SUPPLIED DATA —
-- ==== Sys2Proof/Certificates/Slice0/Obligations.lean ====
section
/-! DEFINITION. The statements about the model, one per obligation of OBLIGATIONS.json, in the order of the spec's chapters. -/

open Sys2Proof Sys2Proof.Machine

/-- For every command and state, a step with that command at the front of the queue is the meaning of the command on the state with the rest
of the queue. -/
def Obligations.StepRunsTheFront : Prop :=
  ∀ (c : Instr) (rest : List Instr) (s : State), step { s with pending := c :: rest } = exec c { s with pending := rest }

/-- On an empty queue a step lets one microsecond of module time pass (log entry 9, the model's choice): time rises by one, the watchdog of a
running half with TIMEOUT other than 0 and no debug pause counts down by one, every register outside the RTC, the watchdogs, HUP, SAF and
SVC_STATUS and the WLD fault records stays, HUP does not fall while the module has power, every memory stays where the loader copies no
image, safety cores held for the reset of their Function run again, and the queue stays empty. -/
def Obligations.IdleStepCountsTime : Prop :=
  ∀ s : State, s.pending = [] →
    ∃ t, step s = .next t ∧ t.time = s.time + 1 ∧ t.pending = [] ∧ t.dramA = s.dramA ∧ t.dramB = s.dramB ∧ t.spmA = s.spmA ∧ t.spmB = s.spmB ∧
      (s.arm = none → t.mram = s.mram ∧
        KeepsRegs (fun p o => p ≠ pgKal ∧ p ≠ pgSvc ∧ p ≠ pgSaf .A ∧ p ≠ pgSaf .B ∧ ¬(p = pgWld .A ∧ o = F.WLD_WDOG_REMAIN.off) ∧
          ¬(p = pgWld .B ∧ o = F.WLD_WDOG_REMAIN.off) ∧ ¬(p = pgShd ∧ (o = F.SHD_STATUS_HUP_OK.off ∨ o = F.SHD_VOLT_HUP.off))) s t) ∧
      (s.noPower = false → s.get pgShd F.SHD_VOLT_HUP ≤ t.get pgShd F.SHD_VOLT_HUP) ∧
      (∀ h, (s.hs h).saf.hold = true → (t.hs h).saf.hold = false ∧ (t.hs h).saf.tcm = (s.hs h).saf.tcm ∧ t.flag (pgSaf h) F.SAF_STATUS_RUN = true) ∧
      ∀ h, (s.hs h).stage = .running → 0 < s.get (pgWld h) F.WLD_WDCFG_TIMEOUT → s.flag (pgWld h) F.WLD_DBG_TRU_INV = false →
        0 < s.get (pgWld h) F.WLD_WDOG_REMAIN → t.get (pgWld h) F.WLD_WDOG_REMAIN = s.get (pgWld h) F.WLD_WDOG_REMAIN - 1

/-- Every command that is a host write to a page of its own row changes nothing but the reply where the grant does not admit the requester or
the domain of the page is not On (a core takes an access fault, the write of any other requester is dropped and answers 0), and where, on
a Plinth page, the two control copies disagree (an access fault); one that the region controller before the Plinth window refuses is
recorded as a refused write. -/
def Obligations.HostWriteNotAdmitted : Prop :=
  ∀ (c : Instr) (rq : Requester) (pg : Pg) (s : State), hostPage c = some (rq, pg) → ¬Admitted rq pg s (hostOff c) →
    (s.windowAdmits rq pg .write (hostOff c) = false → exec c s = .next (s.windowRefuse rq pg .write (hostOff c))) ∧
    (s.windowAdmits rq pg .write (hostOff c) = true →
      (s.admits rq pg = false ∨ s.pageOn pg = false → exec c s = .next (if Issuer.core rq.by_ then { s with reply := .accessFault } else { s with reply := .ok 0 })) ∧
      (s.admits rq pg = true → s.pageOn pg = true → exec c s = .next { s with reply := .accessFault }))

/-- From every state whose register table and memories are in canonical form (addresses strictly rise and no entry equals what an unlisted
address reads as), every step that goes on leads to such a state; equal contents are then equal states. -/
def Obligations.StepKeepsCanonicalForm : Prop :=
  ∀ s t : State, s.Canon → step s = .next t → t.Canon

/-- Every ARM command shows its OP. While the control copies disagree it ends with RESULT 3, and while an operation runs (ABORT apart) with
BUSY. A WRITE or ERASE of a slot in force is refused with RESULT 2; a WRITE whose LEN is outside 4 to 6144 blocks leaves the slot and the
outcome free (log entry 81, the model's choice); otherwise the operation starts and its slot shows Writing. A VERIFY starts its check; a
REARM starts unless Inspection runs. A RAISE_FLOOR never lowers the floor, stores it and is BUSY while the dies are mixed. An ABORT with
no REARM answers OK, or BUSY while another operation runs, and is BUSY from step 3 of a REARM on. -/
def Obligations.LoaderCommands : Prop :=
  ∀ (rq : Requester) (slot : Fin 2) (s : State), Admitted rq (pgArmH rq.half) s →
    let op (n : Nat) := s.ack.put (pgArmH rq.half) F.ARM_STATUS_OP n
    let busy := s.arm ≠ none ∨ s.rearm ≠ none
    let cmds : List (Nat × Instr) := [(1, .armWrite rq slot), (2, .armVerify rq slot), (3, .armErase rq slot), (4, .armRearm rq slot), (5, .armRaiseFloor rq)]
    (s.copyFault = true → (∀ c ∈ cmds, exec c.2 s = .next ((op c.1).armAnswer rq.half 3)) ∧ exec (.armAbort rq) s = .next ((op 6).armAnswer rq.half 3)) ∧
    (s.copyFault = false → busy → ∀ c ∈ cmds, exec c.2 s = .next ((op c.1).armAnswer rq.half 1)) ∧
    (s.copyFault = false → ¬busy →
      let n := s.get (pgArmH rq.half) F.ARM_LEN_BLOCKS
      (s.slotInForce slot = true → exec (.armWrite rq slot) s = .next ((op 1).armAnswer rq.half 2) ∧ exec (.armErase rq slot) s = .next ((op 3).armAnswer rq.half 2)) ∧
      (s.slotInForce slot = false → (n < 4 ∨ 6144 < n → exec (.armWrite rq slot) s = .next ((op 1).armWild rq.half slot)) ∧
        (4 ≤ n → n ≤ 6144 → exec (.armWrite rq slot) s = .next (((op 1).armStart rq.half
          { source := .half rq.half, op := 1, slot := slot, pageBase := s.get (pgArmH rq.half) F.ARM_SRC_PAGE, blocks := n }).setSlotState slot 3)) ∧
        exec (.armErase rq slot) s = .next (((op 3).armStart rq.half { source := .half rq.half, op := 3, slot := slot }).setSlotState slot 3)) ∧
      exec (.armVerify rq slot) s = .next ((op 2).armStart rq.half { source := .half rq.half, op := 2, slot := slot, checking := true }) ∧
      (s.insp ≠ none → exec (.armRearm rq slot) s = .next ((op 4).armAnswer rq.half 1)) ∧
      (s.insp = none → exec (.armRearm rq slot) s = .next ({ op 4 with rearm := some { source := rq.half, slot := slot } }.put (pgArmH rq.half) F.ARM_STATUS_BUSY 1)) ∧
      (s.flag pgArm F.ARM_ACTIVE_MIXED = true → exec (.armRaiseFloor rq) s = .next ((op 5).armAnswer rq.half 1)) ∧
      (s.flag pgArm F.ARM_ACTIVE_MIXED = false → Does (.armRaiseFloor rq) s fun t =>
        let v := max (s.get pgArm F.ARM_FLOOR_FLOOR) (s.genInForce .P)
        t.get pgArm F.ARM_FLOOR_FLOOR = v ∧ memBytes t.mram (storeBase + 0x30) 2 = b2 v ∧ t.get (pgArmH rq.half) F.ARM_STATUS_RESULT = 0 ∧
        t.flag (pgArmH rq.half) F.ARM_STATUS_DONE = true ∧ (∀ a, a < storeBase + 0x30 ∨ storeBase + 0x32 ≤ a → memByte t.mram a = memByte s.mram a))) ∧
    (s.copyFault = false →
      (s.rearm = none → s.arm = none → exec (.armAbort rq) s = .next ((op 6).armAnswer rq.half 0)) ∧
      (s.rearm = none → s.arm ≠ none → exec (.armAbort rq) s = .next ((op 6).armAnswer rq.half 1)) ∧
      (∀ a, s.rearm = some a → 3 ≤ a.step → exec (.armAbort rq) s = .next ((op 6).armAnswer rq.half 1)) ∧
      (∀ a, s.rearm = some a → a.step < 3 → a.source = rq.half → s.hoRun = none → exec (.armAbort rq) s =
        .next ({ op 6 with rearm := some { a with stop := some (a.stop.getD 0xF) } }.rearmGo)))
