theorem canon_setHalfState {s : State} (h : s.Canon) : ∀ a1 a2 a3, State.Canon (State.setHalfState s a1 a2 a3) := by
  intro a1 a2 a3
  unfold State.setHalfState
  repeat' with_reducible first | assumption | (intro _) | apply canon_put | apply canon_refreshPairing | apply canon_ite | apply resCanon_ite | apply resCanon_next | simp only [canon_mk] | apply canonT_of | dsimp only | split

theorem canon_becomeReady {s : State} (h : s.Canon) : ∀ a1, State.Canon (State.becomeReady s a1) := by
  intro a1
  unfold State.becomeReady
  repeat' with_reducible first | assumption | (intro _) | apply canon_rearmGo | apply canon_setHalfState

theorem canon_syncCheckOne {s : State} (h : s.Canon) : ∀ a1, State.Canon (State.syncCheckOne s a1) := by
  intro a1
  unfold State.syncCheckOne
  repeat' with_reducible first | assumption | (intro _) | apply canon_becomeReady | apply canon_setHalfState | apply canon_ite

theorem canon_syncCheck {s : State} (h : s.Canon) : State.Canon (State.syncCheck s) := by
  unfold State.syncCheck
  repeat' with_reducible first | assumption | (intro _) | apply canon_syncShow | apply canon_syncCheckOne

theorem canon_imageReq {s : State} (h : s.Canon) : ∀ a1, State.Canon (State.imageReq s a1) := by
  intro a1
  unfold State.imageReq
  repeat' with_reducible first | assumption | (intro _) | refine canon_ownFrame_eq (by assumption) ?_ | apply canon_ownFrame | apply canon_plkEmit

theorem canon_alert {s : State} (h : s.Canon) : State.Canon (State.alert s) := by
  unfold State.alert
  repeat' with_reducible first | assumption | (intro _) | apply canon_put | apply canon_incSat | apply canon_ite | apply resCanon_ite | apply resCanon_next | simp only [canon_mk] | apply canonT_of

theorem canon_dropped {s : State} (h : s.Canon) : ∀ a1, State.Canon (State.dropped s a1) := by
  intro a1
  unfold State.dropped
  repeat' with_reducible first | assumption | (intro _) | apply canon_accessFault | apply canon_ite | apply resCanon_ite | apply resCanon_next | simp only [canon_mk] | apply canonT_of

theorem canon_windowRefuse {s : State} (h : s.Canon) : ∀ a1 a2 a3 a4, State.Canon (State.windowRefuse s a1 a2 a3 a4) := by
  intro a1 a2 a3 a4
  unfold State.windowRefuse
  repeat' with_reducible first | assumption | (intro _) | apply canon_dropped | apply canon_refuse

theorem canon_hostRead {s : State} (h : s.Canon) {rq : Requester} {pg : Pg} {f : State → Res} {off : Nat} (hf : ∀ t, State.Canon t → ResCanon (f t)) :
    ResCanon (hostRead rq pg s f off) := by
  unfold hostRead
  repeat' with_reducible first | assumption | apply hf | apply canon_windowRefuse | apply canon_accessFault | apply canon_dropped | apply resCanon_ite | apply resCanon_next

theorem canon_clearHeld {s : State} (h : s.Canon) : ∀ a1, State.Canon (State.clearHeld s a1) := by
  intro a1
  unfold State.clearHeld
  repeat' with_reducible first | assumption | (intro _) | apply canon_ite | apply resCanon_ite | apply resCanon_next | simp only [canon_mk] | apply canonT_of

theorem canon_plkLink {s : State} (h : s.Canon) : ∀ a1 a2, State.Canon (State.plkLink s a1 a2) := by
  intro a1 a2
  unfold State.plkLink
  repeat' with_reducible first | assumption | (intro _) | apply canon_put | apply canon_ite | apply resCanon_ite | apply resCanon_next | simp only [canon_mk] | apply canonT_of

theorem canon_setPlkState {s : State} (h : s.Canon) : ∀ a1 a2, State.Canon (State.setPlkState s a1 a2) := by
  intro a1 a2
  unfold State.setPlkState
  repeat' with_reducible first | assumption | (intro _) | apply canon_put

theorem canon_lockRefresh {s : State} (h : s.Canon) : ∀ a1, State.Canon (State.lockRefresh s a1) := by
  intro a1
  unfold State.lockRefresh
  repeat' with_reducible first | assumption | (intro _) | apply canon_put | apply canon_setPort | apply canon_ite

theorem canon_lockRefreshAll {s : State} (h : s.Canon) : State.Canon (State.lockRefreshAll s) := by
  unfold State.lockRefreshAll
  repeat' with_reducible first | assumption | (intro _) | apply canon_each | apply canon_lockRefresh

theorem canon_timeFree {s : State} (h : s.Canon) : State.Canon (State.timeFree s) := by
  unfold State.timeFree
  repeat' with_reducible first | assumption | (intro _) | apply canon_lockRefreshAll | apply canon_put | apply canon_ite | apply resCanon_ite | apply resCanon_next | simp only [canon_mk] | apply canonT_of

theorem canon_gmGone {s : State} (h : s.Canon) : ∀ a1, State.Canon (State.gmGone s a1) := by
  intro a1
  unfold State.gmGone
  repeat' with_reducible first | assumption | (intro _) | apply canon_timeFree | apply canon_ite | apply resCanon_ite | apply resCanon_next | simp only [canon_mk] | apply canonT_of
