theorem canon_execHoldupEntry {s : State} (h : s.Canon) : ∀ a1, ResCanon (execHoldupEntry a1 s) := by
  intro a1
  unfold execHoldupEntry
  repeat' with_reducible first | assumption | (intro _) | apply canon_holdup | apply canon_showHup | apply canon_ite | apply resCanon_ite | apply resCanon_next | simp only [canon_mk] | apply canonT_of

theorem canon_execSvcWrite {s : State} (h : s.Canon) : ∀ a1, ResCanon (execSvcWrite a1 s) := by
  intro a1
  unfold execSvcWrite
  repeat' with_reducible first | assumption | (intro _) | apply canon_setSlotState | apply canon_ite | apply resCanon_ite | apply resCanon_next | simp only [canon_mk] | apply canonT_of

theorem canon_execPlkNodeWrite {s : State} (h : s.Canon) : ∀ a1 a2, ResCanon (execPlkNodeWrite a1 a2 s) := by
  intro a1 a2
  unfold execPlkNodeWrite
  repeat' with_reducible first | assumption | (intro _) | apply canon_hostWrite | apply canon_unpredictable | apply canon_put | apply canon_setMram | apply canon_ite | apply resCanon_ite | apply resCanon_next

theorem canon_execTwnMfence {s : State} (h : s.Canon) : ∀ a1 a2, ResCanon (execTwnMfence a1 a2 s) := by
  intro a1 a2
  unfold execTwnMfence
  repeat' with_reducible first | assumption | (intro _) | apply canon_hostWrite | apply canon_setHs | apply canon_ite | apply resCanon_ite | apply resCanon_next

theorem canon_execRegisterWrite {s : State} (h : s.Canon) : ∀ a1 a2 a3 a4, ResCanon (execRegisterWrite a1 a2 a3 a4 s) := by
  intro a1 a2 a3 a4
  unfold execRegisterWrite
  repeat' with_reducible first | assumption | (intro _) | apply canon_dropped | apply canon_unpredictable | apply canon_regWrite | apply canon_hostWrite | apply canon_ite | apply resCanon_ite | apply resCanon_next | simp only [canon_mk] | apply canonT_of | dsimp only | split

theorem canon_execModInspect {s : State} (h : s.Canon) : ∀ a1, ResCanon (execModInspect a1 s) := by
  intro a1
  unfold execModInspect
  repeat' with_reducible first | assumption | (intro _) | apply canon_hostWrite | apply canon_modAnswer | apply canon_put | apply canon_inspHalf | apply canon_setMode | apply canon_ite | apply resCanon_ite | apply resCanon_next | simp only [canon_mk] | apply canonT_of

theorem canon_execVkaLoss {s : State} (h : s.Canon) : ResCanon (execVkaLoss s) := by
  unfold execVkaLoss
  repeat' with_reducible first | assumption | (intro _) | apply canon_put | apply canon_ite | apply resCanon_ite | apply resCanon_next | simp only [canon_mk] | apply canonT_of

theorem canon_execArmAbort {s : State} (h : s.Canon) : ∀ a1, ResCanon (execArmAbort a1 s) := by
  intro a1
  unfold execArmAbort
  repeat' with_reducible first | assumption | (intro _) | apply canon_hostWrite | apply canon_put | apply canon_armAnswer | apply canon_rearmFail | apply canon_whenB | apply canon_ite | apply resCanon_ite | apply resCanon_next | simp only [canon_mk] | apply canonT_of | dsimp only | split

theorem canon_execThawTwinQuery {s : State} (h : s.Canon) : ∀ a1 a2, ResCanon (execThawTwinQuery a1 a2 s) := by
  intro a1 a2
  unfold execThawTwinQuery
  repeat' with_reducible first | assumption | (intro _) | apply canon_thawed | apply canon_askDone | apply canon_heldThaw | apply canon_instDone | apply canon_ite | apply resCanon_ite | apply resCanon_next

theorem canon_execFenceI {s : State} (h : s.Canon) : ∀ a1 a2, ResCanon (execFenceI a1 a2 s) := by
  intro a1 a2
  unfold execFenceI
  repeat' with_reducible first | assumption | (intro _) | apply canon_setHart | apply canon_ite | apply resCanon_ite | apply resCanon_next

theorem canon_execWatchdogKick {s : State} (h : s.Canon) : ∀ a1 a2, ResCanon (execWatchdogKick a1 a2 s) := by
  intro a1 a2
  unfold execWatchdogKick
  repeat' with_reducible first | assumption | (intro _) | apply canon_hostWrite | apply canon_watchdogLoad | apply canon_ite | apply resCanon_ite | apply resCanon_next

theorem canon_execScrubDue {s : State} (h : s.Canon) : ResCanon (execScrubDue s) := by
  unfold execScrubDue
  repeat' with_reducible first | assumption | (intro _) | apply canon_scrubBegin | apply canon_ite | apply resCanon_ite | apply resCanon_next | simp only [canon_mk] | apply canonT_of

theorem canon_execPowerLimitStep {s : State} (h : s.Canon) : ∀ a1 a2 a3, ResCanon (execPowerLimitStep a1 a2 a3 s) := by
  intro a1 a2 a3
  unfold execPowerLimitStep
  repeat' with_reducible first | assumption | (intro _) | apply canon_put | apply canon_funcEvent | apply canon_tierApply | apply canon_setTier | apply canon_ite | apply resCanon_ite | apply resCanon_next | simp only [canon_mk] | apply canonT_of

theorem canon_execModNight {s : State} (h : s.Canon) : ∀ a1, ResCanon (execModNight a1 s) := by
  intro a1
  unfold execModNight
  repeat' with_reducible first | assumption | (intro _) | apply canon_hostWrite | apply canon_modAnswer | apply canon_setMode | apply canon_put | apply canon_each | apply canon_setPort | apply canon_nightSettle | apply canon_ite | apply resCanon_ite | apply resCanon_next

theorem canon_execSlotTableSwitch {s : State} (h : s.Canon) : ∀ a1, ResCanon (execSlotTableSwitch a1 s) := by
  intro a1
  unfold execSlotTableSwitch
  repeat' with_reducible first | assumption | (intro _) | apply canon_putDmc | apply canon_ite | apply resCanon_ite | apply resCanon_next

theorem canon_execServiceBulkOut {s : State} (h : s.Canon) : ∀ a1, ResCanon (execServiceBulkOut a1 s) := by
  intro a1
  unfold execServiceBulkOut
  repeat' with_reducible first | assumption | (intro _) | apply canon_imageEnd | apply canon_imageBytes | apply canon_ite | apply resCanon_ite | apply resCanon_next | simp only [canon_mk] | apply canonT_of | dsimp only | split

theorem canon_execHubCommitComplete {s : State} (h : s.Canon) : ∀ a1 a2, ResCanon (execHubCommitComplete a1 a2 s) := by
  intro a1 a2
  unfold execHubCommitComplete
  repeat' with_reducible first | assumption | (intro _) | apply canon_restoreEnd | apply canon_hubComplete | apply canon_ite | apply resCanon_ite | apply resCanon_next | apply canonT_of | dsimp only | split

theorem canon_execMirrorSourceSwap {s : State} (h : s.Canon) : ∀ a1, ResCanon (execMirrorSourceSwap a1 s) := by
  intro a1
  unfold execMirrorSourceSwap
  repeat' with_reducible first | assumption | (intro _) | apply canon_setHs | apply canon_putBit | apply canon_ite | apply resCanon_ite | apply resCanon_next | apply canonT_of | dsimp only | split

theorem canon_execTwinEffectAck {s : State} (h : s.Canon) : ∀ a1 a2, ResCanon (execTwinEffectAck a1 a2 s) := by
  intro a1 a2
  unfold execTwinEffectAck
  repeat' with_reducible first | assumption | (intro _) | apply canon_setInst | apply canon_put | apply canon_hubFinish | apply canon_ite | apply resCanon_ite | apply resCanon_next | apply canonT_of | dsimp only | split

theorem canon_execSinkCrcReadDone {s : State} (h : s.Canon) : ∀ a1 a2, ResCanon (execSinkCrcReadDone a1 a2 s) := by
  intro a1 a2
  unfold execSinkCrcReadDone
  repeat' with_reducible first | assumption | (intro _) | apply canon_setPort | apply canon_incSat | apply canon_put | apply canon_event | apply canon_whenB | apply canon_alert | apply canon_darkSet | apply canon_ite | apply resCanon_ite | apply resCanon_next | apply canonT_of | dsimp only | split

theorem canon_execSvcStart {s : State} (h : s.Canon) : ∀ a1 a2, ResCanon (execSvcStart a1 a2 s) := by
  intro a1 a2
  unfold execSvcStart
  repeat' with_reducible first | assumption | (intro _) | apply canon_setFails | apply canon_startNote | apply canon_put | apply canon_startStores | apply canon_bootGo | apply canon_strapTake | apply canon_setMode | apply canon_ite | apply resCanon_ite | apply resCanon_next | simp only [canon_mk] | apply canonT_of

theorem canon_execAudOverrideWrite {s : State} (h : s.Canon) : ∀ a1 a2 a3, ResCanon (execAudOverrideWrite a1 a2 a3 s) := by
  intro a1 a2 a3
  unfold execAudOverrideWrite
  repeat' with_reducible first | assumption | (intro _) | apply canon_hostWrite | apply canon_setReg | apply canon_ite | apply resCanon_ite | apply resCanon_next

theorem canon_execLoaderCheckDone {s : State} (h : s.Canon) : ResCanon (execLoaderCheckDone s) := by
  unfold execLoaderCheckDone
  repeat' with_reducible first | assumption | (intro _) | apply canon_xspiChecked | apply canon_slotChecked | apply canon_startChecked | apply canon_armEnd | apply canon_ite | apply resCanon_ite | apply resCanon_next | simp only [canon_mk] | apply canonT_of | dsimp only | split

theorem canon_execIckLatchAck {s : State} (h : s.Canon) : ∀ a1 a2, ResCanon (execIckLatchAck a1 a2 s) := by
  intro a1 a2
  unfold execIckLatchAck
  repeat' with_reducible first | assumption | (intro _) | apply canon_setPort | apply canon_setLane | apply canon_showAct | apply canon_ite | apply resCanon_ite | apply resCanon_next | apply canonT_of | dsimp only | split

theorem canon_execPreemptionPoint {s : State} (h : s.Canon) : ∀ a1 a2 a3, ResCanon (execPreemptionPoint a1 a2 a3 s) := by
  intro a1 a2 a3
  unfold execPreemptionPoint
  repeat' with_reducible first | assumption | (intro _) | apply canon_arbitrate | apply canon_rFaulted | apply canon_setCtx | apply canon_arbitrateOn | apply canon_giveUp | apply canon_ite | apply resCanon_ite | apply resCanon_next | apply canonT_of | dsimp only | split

TASK INSTRUCTIONS —
Find each line in the material above that carries the string "execLoaderCheckDone", and copy it.

TASK ANSWER —
theorem canon_execLoaderCheckDone {s : State} (h : s.Canon) : ResCanon (execLoaderCheckDone s) := by
  unfold execLoaderCheckDone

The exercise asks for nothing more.